Rendre le champs de l'ESS visible et structuré par des partenariats économiques internes
L'affiliation à une fédération professionnelle ne suffit pas à produire une cohérence visible du champ
de l'économie solidaire. Un véritable développement économique endogène serait nécessaire pour
mailler et potentialiser le champ, c'est-à-dire une mise en réseau par des coopérations « fortes »,
c'est-à-dire des interactions économiques plutôt que des liens faibles de reconnaissance
identitaire.
La vision brésilienne et québécoise des réseaux d’économie solidaire présents au forum LUX'09 du
RIPESS à Luxembourg, dans l'atelier Communication, présente une coopération entre acteurs qui se
structure d'abord en B to B (Business to Business) et se pose en préalable à la constitution d'une
vision politique partagée et non l'inverse (Delille P. Terrier C., 2009): il faut d'abord démontrer la
viabilité du projet économique (de sa viabilité sociétale même s'il doit être subventionné) et sa
capacité à se fédérer et à se mailler avec ses parties prenantes, y compris (et surtout) avec ses pairs,
pour qu'on puisse lui accorder la crédibilité d' avoir un possible impact dans une transformation
sociale.
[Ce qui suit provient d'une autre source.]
-- ==== Sys2Proof/Certificates/Slice0/Obligations.lean ====
section
/-! DEFINITION. The statements for the provers. Each docstring names the rule of spec/ it formalises. In a statement about `exec`, PC is already past the instruction, as a handler sees it (R80); `a` is the address the instruction was fetched from. -/

open Sys2Proof Sys2Proof.Machine

/-! ## Encoding -/

/-- Decode and encode agree on the bytes of every well-formed instruction, with every operand and whatever bytes follow (R63, R65, R67). -/
def Obligations.DecodeEncodeBytesRoundTrip : Prop :=
  ∀ (i : Instr) (rest : List Byte), i.wf = true → decodeBytes (encodeBytes i ++ rest) = .ok (i, rest)

/-- The other direction: a word that decodes is the word of the well-formed instruction it decodes to, so each word has one meaning (R67, R68). -/
def Obligations.DecodedWordIsEncoding : Prop :=
  ∀ (w : InstrWord) (i : Instr), decode w = .ok i → i.wf = true ∧ encode i = w

/-- R74: the unknown opcodes are exactly the five listed forms. (The rule's counts are not stated.) -/
def Obligations.UnknownOpcodesAreTheListedForms : Prop :=
  ∀ w : InstrWord, (∃ e, decode w = .error e) ↔
    (w.toNat / 0x1000 = 0x5 ∧ w.toNat % 0x10 ≠ 0) ∨
    (w.toNat / 0x1000 = 0x8 ∧ w.toNat % 0x10 ∈ [0x8, 0x9, 0xA, 0xB, 0xC, 0xD, 0xF]) ∨
    (w.toNat / 0x1000 = 0x9 ∧ w.toNat % 0x10 ≠ 0) ∨
    (w.toNat / 0x1000 = 0xE ∧ w.toNat % 0x100 ∉ [0x9E, 0xA1]) ∨
    (w.toNat / 0x1000 = 0xF ∧ w.toNat % 0x100 ∉ [0x07, 0x0A, 0x15, 0x18, 0x1E, 0x29, 0x33, 0x55, 0x65])

/-- A few words of 95_test_vectors.md 2.1 and of the rules' examples decode as written there (R65, R67). -/
def Obligations.SampleWordsDecode : Prop :=
  decode 0x00E0 = .ok .cls ∧ decode 0x0FFF = .ok (.sys 0xFFF) ∧ decode 0xB123 = .ok (.jpV0 0x123) ∧
  decode 0x6005 = .ok (.ldByte 0 5) ∧ decode 0x8014 = .ok (.addReg 0 1) ∧ decode 0x5120 = .ok (.seReg 1 2) ∧
  decode 0xD125 = .ok (.drw 1 2 5) ∧ decode 0xFF65 = .ok (.loadRegs 0xF) ∧
  decode 0x5FFF = .error .unknownFamily5

/-! ## Control transfer and skips -/

/-- SYS does nothing (R93), and a running cycle that fetches it reports nothing, advances PC (R80), updates KeysPrev and the timers (R88, R89, R91) and nothing else. That the cycle latches `rnd` in a field and leaves its events in another is the model's choice (logs 3 and 4). -/
def Obligations.SysDoesNothing : Prop :=
  ∀ (nnn : BitVec 12) (s : State),
    (nnn ≠ 0x0E0 → nnn ≠ 0x0EE → IsWordOf nnn.toNat (.sys nnn)) ∧ exec (.sys nnn) s = .next s ∧
    ∀ (ticks : Nat) (rnd : Byte), s.run = .running → s.pc.toNat + 2 ≤ 4096 → decode (wordAtPc s) = .ok (.sys nnn) →
      cycle ticks rnd s = .next (Finished { s with pc := s.pc + 2, rnd := rnd } ticks [])

/-- R94: RET pops PC, and faults on an empty stack. -/
def Obligations.RetPopsPc : Prop :=
  IsWordOf 0x00EE .ret ∧
  (∀ (s : State) (r : Addr) (rest : List Addr), s.stack = r :: rest →
    exec .ret s = .next { s with pc := r, stack := rest }) ∧
  (∀ (s : State) (a : Addr), s.stack = [] → s.pc = a + 2 →
    exec .ret s = .next (HaltedAt s a .stackUnderflow none))

/-- R95: JP sets PC to NNN. -/
def Obligations.JpSetsPc : Prop :=
  ∀ (nnn : BitVec 12) (s : State),
    IsWordOf (0x1000 + nnn.toNat) (.jp nnn) ∧
    exec (.jp nnn) s = .next { s with pc := BitVec.ofNat 16 nnn.toNat }

/-- R96: CALL pushes PC and sets it to NNN, and faults on a full stack. -/
def Obligations.CallPushesPc : Prop :=
  ∀ (nnn : BitVec 12) (s : State),
    IsWordOf (0x2000 + nnn.toNat) (.call nnn) ∧
    (s.stack.length < 16 →
      exec (.call nnn) s = .next { s with stack := s.pc :: s.stack, pc := BitVec.ofNat 16 nnn.toNat }) ∧
    (∀ a : Addr, s.stack.length = 16 → s.pc = a + 2 →
      exec (.call nnn) s = .next (HaltedAt s a .stackOverflow none))

/-- R97: JP V0 sets PC to NNN + V0 in this hardware's mode, which is `jump`; in the mode `index` the same sum goes to I. -/
def Obligations.JpV0AddsV0 : Prop :=
  ∀ (nnn : BitVec 12) (s : State),
    IsWordOf (0xB000 + nnn.toNat) (.jpV0 nnn) ∧
    exec (.jpV0 nnn) s = .next { s with pc := BitVec.ofNat 16 (nnn.toNat + (s.reg 0).toNat) } ∧
    exec (.jpV0 nnn) s = .next (jumpIndexed .jump nnn s) ∧
    jumpIndexed .index nnn s = { s with i := BitVec.ofNat 16 ((nnn.toNat + (s.reg 0).toNat) % 0x10000) }

/-- R99, R100: the skips on a byte. -/
def Obligations.ByteSkipsCompare : Prop :=
  ∀ (x : Reg) (nn : Byte) (s : State),
    IsWordOf (0x3000 + 0x100 * x.val + nn.toNat) (.seByte x nn) ∧
    IsWordOf (0x4000 + 0x100 * x.val + nn.toNat) (.sneByte x nn) ∧
    exec (.seByte x nn) s = .next (Skipped (s.reg x = nn) s) ∧
    exec (.sneByte x nn) s = .next (Skipped (s.reg x ≠ nn) s)

/-- R101, R102: the skips on two registers. -/
def Obligations.RegisterSkipsCompare : Prop :=
  ∀ (x y : Reg) (s : State),
    IsWordOf (0x5000 + 0x100 * x.val + 0x10 * y.val) (.seReg x y) ∧
    IsWordOf (0x9000 + 0x100 * x.val + 0x10 * y.val) (.sneReg x y) ∧
    (∀ n : Nat, 0 < n → n < 16 → ∀ i,
      ¬IsWordOf (0x5000 + 0x100 * x.val + 0x10 * y.val + n) i ∧
      ¬IsWordOf (0x9000 + 0x100 * x.val + 0x10 * y.val + n) i) ∧
    exec (.seReg x y) s = .next (Skipped (s.reg x = s.reg y) s) ∧
    exec (.sneReg x y) s = .next (Skipped (s.reg x ≠ s.reg y) s)

/-- R103, R104: the skips on a key, whose index is the low nibble of VX. -/
def Obligations.KeySkipsTestKey : Prop :=
  ∀ (x k : Reg) (s : State), k.val = (s.reg x).toNat % 16 →
    IsWordOf (0xE09E + 0x100 * x.val) (.skp x) ∧
    IsWordOf (0xE0A1 + 0x100 * x.val) (.sknp x) ∧
    exec (.skp x) s = .next (Skipped (s.keys[k] = true) s) ∧
    exec (.sknp x) s = .next (Skipped (s.keys[k] = false) s)

/-! ## Register arithmetic -/

/-- R107: LD VX, NN. -/
def Obligations.LdByteLoads : Prop :=
  ∀ (x : Reg) (nn : Byte) (s : State),
    IsWordOf (0x6000 + 0x100 * x.val + nn.toNat) (.ldByte x nn) ∧
    ∃ t, exec (.ldByte x nn) s = .next t ∧ OnlyResult s t x nn.toNat

/-- R108: ADD VX, NN wraps and records no carry. -/
def Obligations.AddByteWrapsWithoutCarry : Prop :=
  ∀ (x : Reg) (nn : Byte) (s : State),
    IsWordOf (0x7000 + 0x100 * x.val + nn.toNat) (.addByte x nn) ∧
    ∃ t, exec (.addByte x nn) s = .next t ∧ OnlyResult s t x (((s.reg x).toNat + nn.toNat) % 256)

/-- R109: LD VX, VY. -/
def Obligations.LdRegCopies : Prop :=
  ∀ (x y : Reg) (s : State),
    IsWordOf (0x8000 + 0x100 * x.val + 0x10 * y.val) (.ldReg x y) ∧
    ∃ t, exec (.ldReg x y) s = .next t ∧ OnlyResult s t x (s.reg y).toNat

/-- R110, R111, R112: OR, AND and XOR, and no flag. -/
def Obligations.LogicOpsAreBitwise : Prop :=
  ∀ (x y : Reg) (s : State),
    IsWordOf (0x8001 + 0x100 * x.val + 0x10 * y.val) (.orReg x y) ∧
    IsWordOf (0x8002 + 0x100 * x.val + 0x10 * y.val) (.andReg x y) ∧
    IsWordOf (0x8003 + 0x100 * x.val + 0x10 * y.val) (.xorReg x y) ∧
    (∃ t, exec (.orReg x y) s = .next t ∧ OnlyResult s t x ((s.reg x).toNat ||| (s.reg y).toNat)) ∧
    (∃ t, exec (.andReg x y) s = .next t ∧ OnlyResult s t x ((s.reg x).toNat &&& (s.reg y).toNat)) ∧
    (∃ t, exec (.xorReg x y) s = .next t ∧ OnlyResult s t x ((s.reg x).toNat ^^^ (s.reg y).toNat))

/-- R113: ADD VX, VY with the carry in VF. -/
def Obligations.AddRegCarries : Prop :=
  ∀ (x y : Reg) (s : State),
    IsWordOf (0x8004 + 0x100 * x.val + 0x10 * y.val) (.addReg x y) ∧
    ∃ t, exec (.addReg x y) s = .next t ∧
      ResultAndFlag s t x (((s.reg x).toNat + (s.reg y).toNat) % 256)
        (if 255 < (s.reg x).toNat + (s.reg y).toNat then 1 else 0)

/-- R114: SUB, VX - VY, with VF 0 exactly on a borrow. -/
def Obligations.SubRegBorrows : Prop :=
  ∀ (x y : Reg) (s : State),
    IsWordOf (0x8005 + 0x100 * x.val + 0x10 * y.val) (.subReg x y) ∧
    ∃ t, exec (.subReg x y) s = .next t ∧
      ResultAndFlag s t x (((s.reg x).toNat + 256 - (s.reg y).toNat) % 256)
        (if (s.reg x).toNat < (s.reg y).toNat then 0 else 1)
Sinon, on reste dans l'incantatoire utopique qui ne convaincra plus personne.
Les valeurs sociales et solidaires ont du mal à vraiment investir le plan économique et marchand et le
modèle d’organisation de la communauté des logiciels libres a été évoqué comme pouvant convenir à
l'économie solidaire: pas de projet macro-politiques mais un ensemble de pratiques relativement
consensuelles et des communautés de travail qui se forment et se défont au fur et à mesure que la
nécessité de développement avance et se modifie, qui fonctionnent sur un mode de travail en réseau et
en cooptation, à géométrie variable, avec toute latitude de former de nouvelles communautés
affinitaires, si des individus le jugent opportun. Les décisions se prennent au plus prêt de l'opérationnel
et il n'y a pas de méta-organisation, qui pense pour tous et décide des orientations.
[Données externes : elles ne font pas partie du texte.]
/-- A run goes on from the state that its first step answers. -/
theorem run_succ_of_step {s t : State} (n : Nat) (h : step s = .next t) :
    Host.Core.run Sys2Proof.core (n + 1) s = Host.Core.run Sys2Proof.core n t := by
  have hcore : Sys2Proof.core.step s = .next t := h
  simp only [Host.Core.run, hcore]

/-- Settles O39, by induction on the list of Cycles: each is a waiting cycle without a new key, after which KeysPrev is Keys. -/
theorem waitLastsWhileNoKeyComes : Obligations.WaitLastsWhileNoKeyComes := by
  intro l
  induction l with
  | nil => exact fun s x hr _ _ => ⟨s, rfl, hr, rfl, rfl, rfl, rfl, rfl, rfl, rfl, rfl⟩
  | cons c l ih =>
    intro s x hr hno hhost
    have hn : NextCycle s c.1 c.2 (s.setHost _) := .inl ⟨_, hhost, rfl⟩
    have hstep := waitGoesOnWithoutNewKey _ _ _ _ x hn hr hno
    obtain ⟨t, hrun, htr, hpc, hv, hi, hstack, hmem, hfb, hdt, hst⟩ :=
      ih (Finished (s.setHost (l.map fun c => .cycle c.1 c.2)) c.1 []) x hr (noNewKey_finished _ _ _) rfl
    refine ⟨t, (run_succ_of_step _ hstep).trans hrun, htr, hpc, hv, hi, hstack, hmem, hfb, ?_, ?_⟩
    · simp [hdt, Nat.sub_sub]
    · simp [hst, Nat.sub_sub]

/-! ## The running cycle (R79 to R84) and the idle one (R90) -/

/-- Settles O41: the case of a running cycle whose word does not decode. -/
theorem unknownOpcodeIsReportedNoOp : Obligations.UnknownOpcodeIsReportedNoOp := by
  intro s s0 ticks rnd hn hr hpc ⟨e, hd⟩
  have hs := hn.sameCore
  rw [← hs.wordAtPc_eq] at hd ⊢
  rw [← hs.pc] at hpc
  rw [hn.step_running hr, runningCycle_of_decode_error hpc hd, hn.enter_eq, finishCycle_eq_finished, hs.pc]

/-- Settles O42: the case of a running cycle whose fetch ends past the store. -/
theorem fetchPastStoreHalts : Obligations.FetchPastStoreHalts := by
  intro s s0 ticks rnd hn hr hpc
  rw [← hn.sameCore.pc] at hpc ⊢
  rw [hn.step_running hr, runningCycle_of_fetch_outside hpc]
  rfl

/-- The step of a running core that decodes `i`, given what its handler answers. -/
theorem NextCycle.step_decoded {s s0 t : State} {ticks : Nat} {rnd : Byte} {i : Instr}
    (hn : NextCycle s ticks rnd s0) (hr : s.run = .running) (hpc : s.pc.toNat + 2 ≤ Config.hw.memSize)
    (hd : decode (wordAtPc s) = .ok i) (ht : exec i (s0.enter rnd) = .next t) :
    step s = .next (afterExecute ticks t) := by
  have hs := hn.sameCore
  rw [← hs.wordAtPc_eq] at hd
  rw [← hs.pc] at hpc
  rw [hn.step_running hr, runningCycle_of_decode_ok hpc hd, executeCycle_next ht]

/-- Settles O40: what the handler answers decides between the two ends of the cycle. -/
theorem stepRunsDecodedInstruction : Obligations.StepRunsDecodedInstruction := by
  intro s s0 t ticks rnd i hn hr hpc hd ht
  rw [← hn.enter_eq] at ht
  rw [hn.step_decoded hr hpc hd ht]
  constructor
  · rintro ⟨f, hf⟩
    rw [afterExecute_of_halted hf]
    rfl
  · intro hf
    rw [afterExecute_of_not_halted hf, finishCycle_eq_finished]

/-- An instruction that halts a running core raises a consistent fault and does nothing else (R84). -/
theorem ExecEffect.eq_halted_of_run_halted {s t : State} {i : Instr} {f : FaultRecord} (he : ExecEffect s i t)
    (hr : s.run = .running) (hf : t.run = .halted f) :
    t = { s with run := .halted f } ∧ f.instrAddr = s.instrAddr ∧ f.Consistent := by
  cases he with
  | raised _ trap _ hcons =>
    cases hf
    exact ⟨rfl, rfl, hcons s.instrAddr⟩
  | ldVxK => cases hf
  | _ =>
    have h : s.run = .halted f := hf
    rw [hr] at h
    cases h

theorem instrAddr_enter (s : State) (rnd : Byte) : (s.enter rnd).instrAddr = s.pc :=
  BitVec.add_sub_cancel s.pc 2

/-- Settles O43: an unknown opcode leaves the core running, so an instruction ran, and it halts by raising only. -/
theorem faultingInstructionTakesNoEffect : Obligations.FaultingInstructionTakesNoEffect := by
  intro s s0 s' ticks rnd f hn hr hpc hstep hf
  cases hd : decode (wordAtPc s) with
  | error e =>
    have hnoop := unknownOpcodeIsReportedNoOp s s0 ticks rnd hn hr hpc ⟨e, hd⟩
    cases hnoop.symm.trans hstep
    cases (hn.sameCore.run.trans hr).symm.trans hf
  | ok i =>
    obtain ⟨t, ht, he⟩ := exec_effect i (s0.enter rnd)
    cases (hn.step_decoded hr hpc hd ht).symm.trans hstep
    have htf : t.run = .halted f := (sameCore_afterExecute ticks t).run.symm.trans hf
    obtain ⟨heq, haddr, hcons⟩ := he.eq_halted_of_run_halted (hn.sameCore.run.trans hr) htf
    refine ⟨haddr.trans ((instrAddr_enter s0 rnd).trans hn.sameCore.pc), hcons, ?_⟩
    rw [afterExecute_of_halted htf, heq, hn.enter_eq]
    rfl

/-- Settles O44: the two idle run states of a Cycle. -/
theorem idleCycleChangesNothing : Obligations.IdleCycleChangesNothing :=
  fun _ _ _ _ hn hr => hn.step_idle hr

/-! ## Halted (R85, R143) -/

/-- Load, refused or not, leaves a halted core halted with its record (R155). -/
theorem run_loadProgram_of_halted (bytes : List Byte) {s : State} {f : FaultRecord} (h : s.run = .halted f) :
    (loadProgram bytes s).run = .halted f := by
  unfold loadProgram
  split
  · exact h
  · exact congrArg runAfterLoad h

/-- Settles O54: a Cycle of a halted core is idle, and of the other transactions only Load and Reset write the run state. -/
theorem haltedUntilReset : Obligations.HaltedUntilReset := by
  intro s s' f hf hstep
  rcases step_cases s with ⟨ticks, rnd, s0, hn, -⟩ | ⟨t, rest, hhost, ht, e⟩
  · cases (hn.step_idle (.inr ⟨f, hf⟩)).symm.trans hstep
    exact .inl (hn.sameCore.run.trans hf)
  · have hp := e.symm.trans hstep
    cases t with
    | reset => exact .inr ⟨rest, hhost⟩
    | load bytes => cases hp; exact .inl (run_loadProgram_of_halted bytes hf)
    | setKeys | readFramebuffer | readSoundActive | readStatus => cases hp; exact .inl hf
    | cycle => cases ht
    | destroy => cases hp

end Sys2Proof.Machine

/-! Proofs of the statements about control transfer and skips (41_control_flow.md): the word of an instruction in each format, what raising a fault and skipping come to in the terms of the statements, and the statements read off the handlers. -/

namespace Sys2Proof.Machine

/-! ## The words of an instruction, by its format (R64, R67) -/

/-- A well-formed instruction has the word that the encoder gives it. -/
theorem isWordOf_toNat_encode {i : Instr} (hwf : i.wf = true) : IsWordOf (encode i).toNat i := by
  refine ⟨(encode i).isLt, ?_⟩
  rw [BitVec.ofNat_toNat, BitVec.setWidth_eq]
  exact decode_encode i hwf

section

variable {i : Instr} {op w : Nat} {x y : Reg}

theorem isWordOf_of_encode_eq_wordNNN {nnn : BitVec 12} (he : encode i = wordNNN op nnn) (hwf : i.wf = true)
    (hop : op < 16) (hw : w = op * 0x1000 + nnn.toNat) : IsWordOf w i := by
  rw [hw, ← wordNNN_toNat hop, ← he]
  exact isWordOf_toNat_encode hwf

theorem isWordOf_of_encode_eq_wordXNN {nn : Byte} (he : encode i = wordXNN op x nn) (hwf : i.wf = true)
    (hop : op < 16) (hw : w = op * 0x1000 + x.val * 0x100 + nn.toNat) : IsWordOf w i := by
  rw [hw, ← wordXNN_toNat hop, ← he]
  exact isWordOf_toNat_encode hwf

theorem isWordOf_of_encode_eq_wordXYN {n : BitVec 4} (he : encode i = wordXYN op x y n) (hwf : i.wf = true)
    (hop : op < 16) (hw : w = op * 0x1000 + x.val * 0x100 + y.val * 0x10 + n.toNat) : IsWordOf w i := by
  rw [hw, ← wordXYN_toNat hop, ← he]
  exact isWordOf_toNat_encode hwf

/-- In families 5 and 9 a word whose N is not 0 is an unknown opcode, so it is no instruction's word (R74). -/
theorem not_isWordOf_of_family5_or_9 (hop : w / 0x1000 = 0x5 ∨ w / 0x1000 = 0x9) (hn : w % 0x10 ≠ 0) :
    ¬IsWordOf w i := by
  rintro ⟨hlt, hd⟩
  have hw : (BitVec.ofNat 16 w).toNat = w := by rw [BitVec.toNat_ofNat, Nat.mod_eq_of_lt hlt]
  obtain ⟨e, he⟩ := (unknownOpcodesAreTheListedForms (BitVec.ofNat 16 w)).2 (by
    rw [hw]
    exact hop.elim (fun h => .inl ⟨h, hn⟩) fun h => .inr (.inr (.inl ⟨h, hn⟩)))
  cases he.symm.trans hd

end

/-! ## Faults, skips and targets in the terms of the statements -/

section

variable {s : State}

/-- A handler's fault is recorded at the address its instruction was fetched from (R80, R84). -/
theorem raise_eq_haltedAt {a : Addr} (t : Trap) (hpc : s.pc = a + 2) :
    s.raise t = HaltedAt s a t.reason t.access := by
  have ha : s.instrAddr = a := by rw [State.instrAddr, hpc, BitVec.add_sub_cancel]
  rw [State.raise, ha]
  rfl

/-- The skip rule under a test that decides the statement's condition (R98). -/
theorem skipIf_eq_skipped {c : Bool} {p : Prop} [Decidable p] (h : c = true ↔ p) : skipIf c s = Skipped p s := by
  rw [skipIf_eq, Skipped, if_congr h rfl rfl]
  rfl

theorem nnnAddr_eq_ofNat (nnn : BitVec 12) : nnnAddr nnn = BitVec.ofNat 16 nnn.toNat :=
  (BitVec.ofNat_toNat 16 nnn).symm

theorem nnnAddr_add_byteAddr_eq_ofNat (nnn : BitVec 12) (b : Byte) :
    nnnAddr nnn + byteAddr b = BitVec.ofNat 16 (nnn.toNat + b.toNat) := by
  rw [← toNat_nnnAddr_add_byteAddr, BitVec.ofNat_toNat, BitVec.setWidth_eq]

theorem key_lowNibble {x k : Reg} (h : k.val = (s.reg x).toNat % 16) : s.key (lowNibble (s.reg x)) = s.keys[k] := by
  have hk : lowNibble (s.reg x) = k := Fin.ext h.symm
  rw [State.key, hk]

end

/-! ## SYS, jumps, calls and returns -/

/-- Settles O5: the handler's answer is the state it is given, and the cycle of a decoded instruction ends on it. -/
theorem sysDoesNothing : Obligations.SysDoesNothing := by
  intro nnn s
  refine ⟨fun hcls hret => ?_, rfl, fun ticks rnd hr hpc hd => ?_⟩
  · have hwf : (Instr.sys nnn).wf = true := Bool.and_eq_true_iff.2 ⟨bne_iff_ne.2 hcls, bne_iff_ne.2 hret⟩
    exact isWordOf_of_encode_eq_wordNNN rfl hwf (by decide) (by omega)
  · have hexec : exec (.sys nnn) (s.enter rnd) = .next (s.enter rnd) := rfl
    have hrun : ¬∃ f, (s.enter rnd).run = .halted f := by simp [hr]
    rw [cycle_running ticks rnd hr, runningCycle_of_decode_ok hpc hd, executeCycle_next hexec,
      afterExecute_of_not_halted hrun]
    rfl

/-- Settles O6: the two cases of RET, told apart by the stack. -/
theorem retPopsPc : Obligations.RetPopsPc := by
  refine ⟨isWordOf_toNat_encode (i := .ret) rfl, fun s r rest hs => ?_, fun s a hs hpc => ?_⟩
  · rcases execRet_cases s with ⟨hempty, -⟩ | ⟨a, l, hl, e⟩
    · cases hs.symm.trans hempty
    · cases hs.symm.trans hl
      exact e
  · rcases execRet_cases s with ⟨-, e⟩ | ⟨a, l, hl, -⟩
    · exact e.trans (congrArg _ (raise_eq_haltedAt _ hpc))
    · cases hs.symm.trans hl

/-- Settles O7: the target is NNN as an address. -/
theorem jpSetsPc : Obligations.JpSetsPc := by
  intro nnn s
  refine ⟨isWordOf_of_encode_eq_wordNNN rfl rfl (by decide) rfl, ?_⟩
  rw [← nnnAddr_eq_ofNat]
  rfl

/-- Settles O8: the two cases of CALL, told apart by the length of the stack. -/
theorem callPushesPc : Obligations.CallPushesPc := by
  intro nnn s
  refine ⟨isWordOf_of_encode_eq_wordNNN rfl rfl (by decide) rfl, fun hlen => ?_, fun a hlen hpc => ?_⟩
  · rcases execCall_cases s nnn with ⟨hfull, -⟩ | ⟨-, e⟩
    · exact absurd hlen (Nat.not_lt_of_le hfull)
    · rw [← nnnAddr_eq_ofNat]
      exact e
  · rcases execCall_cases s nnn with ⟨-, e⟩ | ⟨hroom, -⟩
    · exact e.trans (congrArg _ (raise_eq_haltedAt _ hpc))
    · exact absurd hlen (Nat.ne_of_lt hroom)

/-- Settles O9: both modes use one sum, which does not reach 2^16. -/
theorem jpV0AddsV0 : Obligations.JpV0AddsV0 := by
  intro nnn s
  have hlt : nnn.toNat + (s.reg 0).toNat < 0x10000 := by omega
  rw [Nat.mod_eq_of_lt hlt, ← nnnAddr_add_byteAddr_eq_ofNat]
  exact ⟨isWordOf_of_encode_eq_wordNNN rfl rfl (by decide) rfl, rfl, rfl, rfl⟩

/-! ## Skips -/

/-- Settles O10: the tests of the two skips on a byte decide their comparisons. -/
theorem byteSkipsCompare : Obligations.ByteSkipsCompare := by
  intro x nn s
  refine ⟨isWordOf_of_encode_eq_wordXNN rfl rfl (by decide) (by omega),
    isWordOf_of_encode_eq_wordXNN rfl rfl (by decide) (by omega), ?_, ?_⟩
  · exact congrArg _ (skipIf_eq_skipped beq_iff_eq)
  · exact congrArg _ (skipIf_eq_skipped bne_iff_ne)

/-- Settles O11: the tests of the two skips on registers decide their comparisons, and with N not 0 the word is unknown. -/
theorem registerSkipsCompare : Obligations.RegisterSkipsCompare := by
  intro x y s
  refine ⟨isWordOf_of_encode_eq_wordXYN rfl rfl (by decide) (by bv_omega),
    isWordOf_of_encode_eq_wordXYN rfl rfl (by decide) (by bv_omega), fun n hpos hlt i => ⟨?_, ?_⟩, ?_, ?_⟩
  · exact not_isWordOf_of_family5_or_9 (.inl (by omega)) (by omega)
  · exact not_isWordOf_of_family5_or_9 (.inr (by omega)) (by omega)
  · exact congrArg _ (skipIf_eq_skipped beq_iff_eq)
  · exact congrArg _ (skipIf_eq_skipped bne_iff_ne)

/-- Settles O12: the low nibble of VX is the key's index, and the two skips test the key's flag with either polarity. -/
theorem keySkipsTestKey : Obligations.KeySkipsTestKey := by
  intro x k s hk
  have hkey := key_lowNibble hk
  refine ⟨isWordOf_of_encode_eq_wordXNN rfl rfl (by decide) (by bv_omega),
    isWordOf_of_encode_eq_wordXNN rfl rfl (by decide) (by bv_omega), ?_, ?_⟩
  · exact congrArg _ (skipIf_eq_skipped (by rw [hkey]))
  · exact congrArg _ (skipIf_eq_skipped (by rw [hkey, Bool.not_eq_true']))

end Sys2Proof.Machine

/-! Proofs of the statements about register arithmetic, logic, shifts and random (42_alu.md): the two ways a handler writes its result, the results and flags as numbers, and the statements read off the handlers. -/

namespace Sys2Proof.Machine

/-! ## The two ways to write a result (R106) -/

section

variable {s : State} {i : Instr} {x : Reg} {b f : Byte} {result flag : Nat}

/-- A handler that writes one register writes its result and nothing else. -/
theorem exists_onlyResult_of_setReg (he : exec i s = .next (s.setReg x b)) (hb : b.toNat = result) :
    ∃ t, exec i s = .next t ∧ OnlyResult s t x result := by
  refine ⟨_, he, ?_, fun r hr => ?_, rfl⟩
  · rw [State.reg_setReg, if_pos rfl, hb]
  · rw [State.reg_setReg, if_neg hr]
Le Projet ESS Global est né de ces réflexions : comment accroître la coopération économique des
acteurs de l'ESS entre eux et l’interfacer avec leurs parties prenantes (version expérimentale
http://www.essglobal.info/fr/)
Améliorer la visibilité et l’efficacité de ce projet par des plates-formes internet collaboratives à la
gestion décentralisée au plus près des acteurs, devrait inciter aux projets communs et à la coopération
économique. Recenser des bonnes pratiques pour qu’elles puissent essaimer, organiser des formes de
coopération, créer des chaînes intégrées de productions socio-responsables et solidaires, en travaillant
sur l’interopérabilité des plates-formes, développer l’internationalisation des interactions entre acteurs
de l’ESS, devrait augmenter les parts de marché de l’ESS dans l'économie « mainstream ».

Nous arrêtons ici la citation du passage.